## What is expected
Search the material and gather each line with "leaves" in it.

## Materials provided
theorem ticksLeft_prLow {s : State} (h : s.ph = .prLow) : s.ticksLeft = s.params.pLowMax + 1 - s.pcnt := by
  rw [State.ticksLeft, h]; rfl

theorem ticksLeft_complete (s : State) : (complete s).ticksLeft = 0 := rfl

theorem ticksLeft_enter {ph : Phase} (h : timed ph = true) (s : State) :
    (enter ph s).ticksLeft = dur s.params ph + ticksAfter s.params s.bitcnt ph := ticksLeft_timed (s := enter ph s) h

/-! ## Every tick lowers them -/

theorem ticksAfter_of_nextPhase {ph ph' : Phase} (h : nextPhase ph = some ph') (p : Params) (bitcnt : BitVec 3) :
    dur p ph' + ticksAfter p bitcnt ph' = ticksAfter p bitcnt ph := by
  cases ph <;> cases h <;> simp only [dur, ticksAfter, Nat.add_assoc]

theorem ticksLeft_readSlotEnd (s : State) : (readSlotEnd s).ticksLeft ≤ slotsLeft s.bitcnt * s.params.tRslot := by
  unfold readSlotEnd
  split
  · exact Nat.zero_le _
  · split
    · exact Nat.zero_le _
    next hbit =>
      rw [ticksLeft_enter rfl, slotsLeft_eq_succ hbit, Nat.succ_mul]
      simp only [dur, ticksAfter, Params.tRslot]
      omega

theorem ticksLeft_enterWriteSlot (b : Bool) (s : State) :
    (enterWriteSlot b s).ticksLeft ≤ (slotsLeft s.bitcnt + 1) * writeSlotBound s.params := by
  rw [Nat.succ_mul]
  cases b
  · rw [enterWriteSlot_false, ticksLeft_enter rfl]; simp only [dur, ticksAfter, writeSlotBound]; omega
  · rw [enterWriteSlot_true, ticksLeft_enter rfl]; simp only [dur, ticksAfter, writeSlotBound]; omega

theorem ticksLeft_writeSlotEnd (s : State) : (writeSlotEnd s).ticksLeft ≤ slotsLeft s.bitcnt * writeSlotBound s.params := by
  unfold writeSlotEnd
  split
  · exact Nat.zero_le _
  next hbit => rw [slotsLeft_eq_succ hbit]; exact ticksLeft_enterWriteSlot _ _

theorem ticksLeft_endPhase (b : Bool) {s : State} (h : timed s.ph = true) :
    (endPhase b s).ticksLeft ≤ ticksAfter s.params s.bitcnt s.ph := by
  cases hnext : nextPhase s.ph with
  | some ph =>
    rw [endPhase_of_nextPhase b hnext, ticksLeft_enter (timed_of_nextPhase hnext).2, ticksAfter_of_nextPhase hnext]
  | none =>
    cases hph : s.ph <;> rw [hph] at h hnext
    case rstRel =>
      rw [endPhase_rstRel b hph, resetSequenceEnd]
      split
      · exact Nat.zero_le _
      · exact Nat.le_refl _
    case rdSmp =>
      rw [endPhase_rdSmp b hph, readSample, ticksLeft_enter rfl]; exact Nat.le_refl _
    case rdRec => rw [endPhase_rdRec b hph]; exact ticksLeft_readSlotEnd s
    case wr1Rel => rw [endPhase_writeRelease b (.inl hph)]; exact ticksLeft_writeSlotEnd s
    case wr0Rel => rw [endPhase_writeRelease b (.inr hph)]; exact ticksLeft_writeSlotEnd s
    case none => cases h
    case prWait => cases h
    case prLow => cases h
    all_goals cases hnext

/-- The phases of a running command (R106). -/
theorem Invariant.ph_of_busy {s : State} (h : Invariant s) (hb : s.busy = true) :
    timed s.ph = true ∨ s.ph = .prWait ∨ s.ph = .prLow := by
  have hphase := h.phase
  have hop := (busy_iff s).1 hb
  revert hphase hop
  cases s.op <;> cases s.ph <;> decide

/-- Every tick of a running command leaves fewer ticks. -/
theorem ticksLeft_tickStep (b : Bool) {s : State} (h : Invariant s) (hb : s.busy = true) : (tickStep b s).ticksLeft < s.ticksLeft := by
  rcases h.ph_of_busy hb with ht | hph | hph
  · obtain ⟨hpos, -⟩ := h.timerRuns ht
    rw [ticksLeft_timed ht]
    by_cases hlast : 1 < s.timer
    · rw [tickStep_count b s ht hlast, ticksLeft_timed (s := { s with timer := s.timer - 1 }) ht]
      show s.timer - 1 + ticksAfter s.params s.bitcnt s.ph < _
      omega
    · rw [tickStep_end b s ht (Nat.not_lt.1 hlast)]
      have := ticksLeft_endPhase b ht
      omega
  · have hpolls := h.polls hph
    rw [tickStep_prWait b s hph, presenceWaitTick, ticksLeft_prWait hph]
    split
    · rw [ticksLeft_prLow (s := { s with ph := .prLow, pcnt := 1 }) rfl]
      show s.params.pLowMax + 1 - 1 < _
      omega
    · split
      · rw [ticksLeft_complete]; omega
      · rw [ticksLeft_prWait (s := { s with pcnt := s.pcnt + 1 }) hph]
        show s.params.pWaitMax - (s.pcnt + 1) + s.params.pLowMax < _
        omega
  · obtain ⟨hone, hmax⟩ := h.lowSamples hph
    rw [tickStep_prLow b s hph, presenceLowTick, ticksLeft_prLow hph]
    split
    · split <;> rw [ticksLeft_complete] <;> omega
    · split
      · rw [ticksLeft_complete]; omega
      · rw [ticksLeft_prLow (s := { s with pcnt := s.pcnt + 1 }) hph]
        show s.params.pLowMax + 1 - (s.pcnt + 1) < _
        omega

/-! ## The bound -/

theorem dur_add_ticksAfter_le (p : Params) (bitcnt : BitVec 3) (ph : Phase) :
    dur p ph + ticksAfter p bitcnt ph ≤ p.commandBound := by
  have hslots : slotsLeft bitcnt ≤ 7 := Nat.sub_le _ _
  have hread := Nat.mul_le_mul_right p.tRslot hslots
  have hwrite := Nat.mul_le_mul_right (writeSlotBound p) hslots
  unfold Params.commandBound
  cases ph <;> simp only [dur, ticksAfter, Params.tRst, Params.tRslot, writeSlotBound] at * <;> omega

theorem Invariant.ticksLeft_le {s : State} (h : Invariant s) : s.ticksLeft ≤ s.params.commandBound := by
  by_cases ht : timed s.ph = true
  · obtain ⟨-, hdur⟩ := h.timerRuns ht
    have hbound := dur_add_ticksAfter_le s.params s.bitcnt s.ph
    rw [ticksLeft_timed ht]
    omega
  · rw [State.ticksLeft, phaseTicks, if_neg ht, Params.commandBound]
    split
    · omega
    · split
      next hph => have := h.lowSamples hph; omega
      next => exact Nat.zero_le _

/-- With at most `n` ticks left the engine is idle within `n` tick periods. -/
theorem idle_within {n : Nat} {s : State} (h : Invariant s) (hn : s.ticksLeft ≤ n) (hr : ResetFree (n * s.params.clkPerTick) s) :
    ∃ m ≤ n * s.params.clkPerTick, (cyclesAfter m s).busy = false := by
  induction n generalizing s with
  | zero =>
    refine ⟨0, Nat.zero_le _, ?_⟩
    by_contra hb
    exact absurd (ticksLeft_tickStep true h (by simpa using hb)) (by omega)
  | succ n ih =>
    cases hb : s.busy with
    | false => exact ⟨0, Nat.zero_le _, hb⟩
    | true =>
      have hpre := h.prescaler
      obtain ⟨d, hd⟩ : ∃ d, s.preCnt + d + 1 = s.params.clkPerTick := ⟨s.params.clkPerTick - 1 - s.preCnt, by omega⟩
      rw [Nat.succ_mul] at hr ⊢
      obtain ⟨hstands, -, -, htick⟩ := next_tick hb hd (hr.mono (by omega))
      have hless : (cyclesAfter (d + 1) s).ticksLeft ≤ n := by
        have hlower := ticksLeft_tickStep (cyclesAfter d s).sample (h.cyclesAfter d) ((busy_of_engine hstands).trans hb)
        rw [ticksLeft_congr hstands (cyclesAfter_params d s)] at hlower
        rw [ticksLeft_congr htick (by rw [tickStep_params, cyclesAfter_params, cyclesAfter_params])]
        omega
      obtain ⟨m, hm, hidle⟩ := ih (h.cyclesAfter (d + 1)) hless
        (by rw [cyclesAfter_params]; exact ResetFree.after (hr.mono (by omega)))
      rw [cyclesAfter_params] at hm
      exact ⟨d + 1 + m, by omega, by rw [cyclesAfter_add]; exact hidle⟩

/-- Settles O57: at most the bound's ticks are left in any state of the invariant, and every tick leaves fewer. -/
theorem everyCommandCompletes : Obligations.EveryCommandCompletes := by
  unfold Obligations.EveryCommandCompletes
  intro s hs n hr
  obtain ⟨m, hm, hidle⟩ := idle_within hs hs.ticksLeft_le hr
  exact ⟨m, _, hm, runs_cyclesAfter hs.legal m, hidle⟩

end Sys2Proof.Machine
end

section
/-! SUPPORT. The timeline of the reset pulse: RESET and RSTPRES from accept on (41_reset_presence.md sections 1 and 2). -/

namespace Sys2Proof.Machine

/-! ## Phases one after the other -/

/-- At the edge that ends cycle `c`, a tick, the engine of a run of `s` becomes `e`. -/
structure EntersAt (s : State) (c : Nat) (e : Engine) : Prop where
  engine : (cyclesAfter (c + 1) s).engine = e
  preCnt : (cyclesAfter (c + 1) s).preCnt = 0

/-- In the cycles after `c` up to `d` the engine of a run of `s` is `e` but for the timer. -/
def StandsIn (s : State) (c d : Nat) (e : Engine) : Prop :=
  ∀ n, c < n → n ≤ d → ∃ j, (cyclesAfter n s).engine = { e with timer := j }

theorem Accepted.entersAt {i : Instr} {s : State} (h : Accepted i s) : EntersAt s 0 (acceptEffect i (accept s)).engine := by
  obtain ⟨-, hengine, hpre⟩ := accepted_first h
  exact ⟨hengine, hpre⟩

/-- A timed phase entered at `c` stands for its duration, and its end action runs in its last cycle. -/
theorem EntersAt.timed_phase {s : State} {c : Nat} {e : Engine} (h : EntersAt s c e) (hl : s.params.legal = true)
    (ht : timed e.ph = true) (hd : e.timer = dur s.params e.ph) (ho : e.op ≠ .idle) {d : Nat}
    (hcd : d = c + dur s.params e.ph * s.params.clkPerTick) (hr : ResetFree (d + 1) s) :
    StandsIn s c d e ∧ (cyclesAfter d s).engine = { e with timer := 1 } ∧
    EntersAt s d (endPhase (cyclesAfter d s).sample (cyclesAfter d s)).engine := by
  obtain ⟨hstands, hpre, -, hlast, hend⟩ := phase_at hl h.engine h.preCnt ht hd ho (N := d + 1) (by omega) hr
  exact ⟨fun n hcn hnd => hstands n hcn (Nat.lt_succ_of_le hnd), hlast, hend, hpre⟩

/-- A timed phase with no other end action is followed by the next one. -/
theorem EntersAt.next_phase {s : State} {c : Nat} {e : Engine} {ph : Phase} (h : EntersAt s c e) (hl : s.params.legal = true)
    (hnext : nextPhase e.ph = some ph) (hd : e.timer = dur s.params e.ph) (ho : e.op ≠ .idle) {d : Nat}
    (hcd : d = c + dur s.params e.ph * s.params.clkPerTick) (hr : ResetFree (d + 1) s) :
    StandsIn s c d e ∧ EntersAt s d { e with ph := ph, timer := dur s.params ph } := by
  obtain ⟨hstands, hlast, hend⟩ := h.timed_phase hl (timed_of_nextPhase hnext).1 hd ho hcd hr
  have hph : (cyclesAfter d s).ph = e.ph := congrArg Engine.ph hlast
  rw [endPhase_of_nextPhase _ (by rw [hph]; exact hnext), enter_engine, hlast, cyclesAfter_params] at hend
  exact ⟨hstands, hend⟩

/-! ## The reset pulse -/

/-- The driver in cycle `n` of the reset pulse (section 1 of 41_reset_presence.md). -/
def pulseDrv (p : Params) (n : Nat) : Drv :=
  if n ≤ p.tRstH * p.clkPerTick then .hi else if n ≤ (p.tRstH + p.tRstL) * p.clkPerTick then .lo else .rel

theorem drv_of_engine {t : State} {e : Engine} (h : t.engine = e) : t.drv = drvOf e.ph := by subst h; rfl

/-- The pulse from RST_HI on: nothing of the engine but the phase and the timer changes until the last cycle of RST_REL. -/
theorem EntersAt.reset_pulse {s : State} {e : Engine} (h : EntersAt s 0 e) (hl : s.params.legal = true) (hph : e.ph = .rstHi)
    (hd : e.timer = s.params.tRstH) (ho : e.op ≠ .idle) (hr : ResetFree (1 + s.params.tRst * s.params.clkPerTick) s) :
    (∀ n, 1 ≤ n → n ≤ s.params.tRst * s.params.clkPerTick →
      ∃ ph j, (cyclesAfter n s).engine = { e with ph := ph, timer := j } ∧ drvOf ph = pulseDrv s.params n) ∧
    (cyclesAfter (s.params.tRst * s.params.clkPerTick) s).engine = { e with ph := .rstRel, timer := 1 } ∧
    EntersAt s (s.params.tRst * s.params.clkPerTick)
      (resetSequenceEnd (cyclesAfter (s.params.tRst * s.params.clkPerTick) s)).engine := by
  have htotal : s.params.tRst * s.params.clkPerTick =
      (s.params.tRstH + s.params.tRstL) * s.params.clkPerTick + s.params.tRstR * s.params.clkPerTick := Nat.add_mul _ _ _
  have hmid := Nat.add_mul s.params.tRstH s.params.tRstL s.params.clkPerTick
  obtain ⟨hhi, h1⟩ := h.next_phase (ph := .rstLo) (d := s.params.tRstH * s.params.clkPerTick) hl (by rw [hph]; rfl)
    (by rw [hph]; exact hd) ho (by rw [hph, dur, Nat.zero_add]) (hr.mono (by omega))
  obtain ⟨hlo, h2⟩ := h1.next_phase (ph := .rstRel) (d := (s.params.tRstH + s.params.tRstL) * s.params.clkPerTick) hl rfl rfl ho
    hmid (hr.mono (by omega))
  obtain ⟨hrel, hlast, h3⟩ := h2.timed_phase hl rfl rfl ho htotal (hr.mono (by omega))
  rw [endPhase_rstRel _ (congrArg Engine.ph hlast)] at h3
  refine ⟨fun n hn hend => ?_, hlast, h3⟩
  unfold pulseDrv
  by_cases h4 : n ≤ s.params.tRstH * s.params.clkPerTick
  · obtain ⟨j, hj⟩ := hhi n hn h4
    exact ⟨_, j, hj, by rw [if_pos h4, hph]; rfl⟩
  · rw [if_neg h4]
    by_cases h5 : n ≤ (s.params.tRstH + s.params.tRstL) * s.params.clkPerTick
    · obtain ⟨j, hj⟩ := hlo n (by omega) h5
      exact ⟨_, j, hj, by rw [if_pos h5]; rfl⟩
    · obtain ⟨j, hj⟩ := hrel n (by omega) hend
      exact ⟨_, j, hj, by rw [if_neg h5]; rfl⟩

## Task response
/-- Every tick of a running command leaves fewer ticks. -/
/-- Settles O57: at most the bound's ticks are left in any state of the invariant, and every tick leaves fewer. -/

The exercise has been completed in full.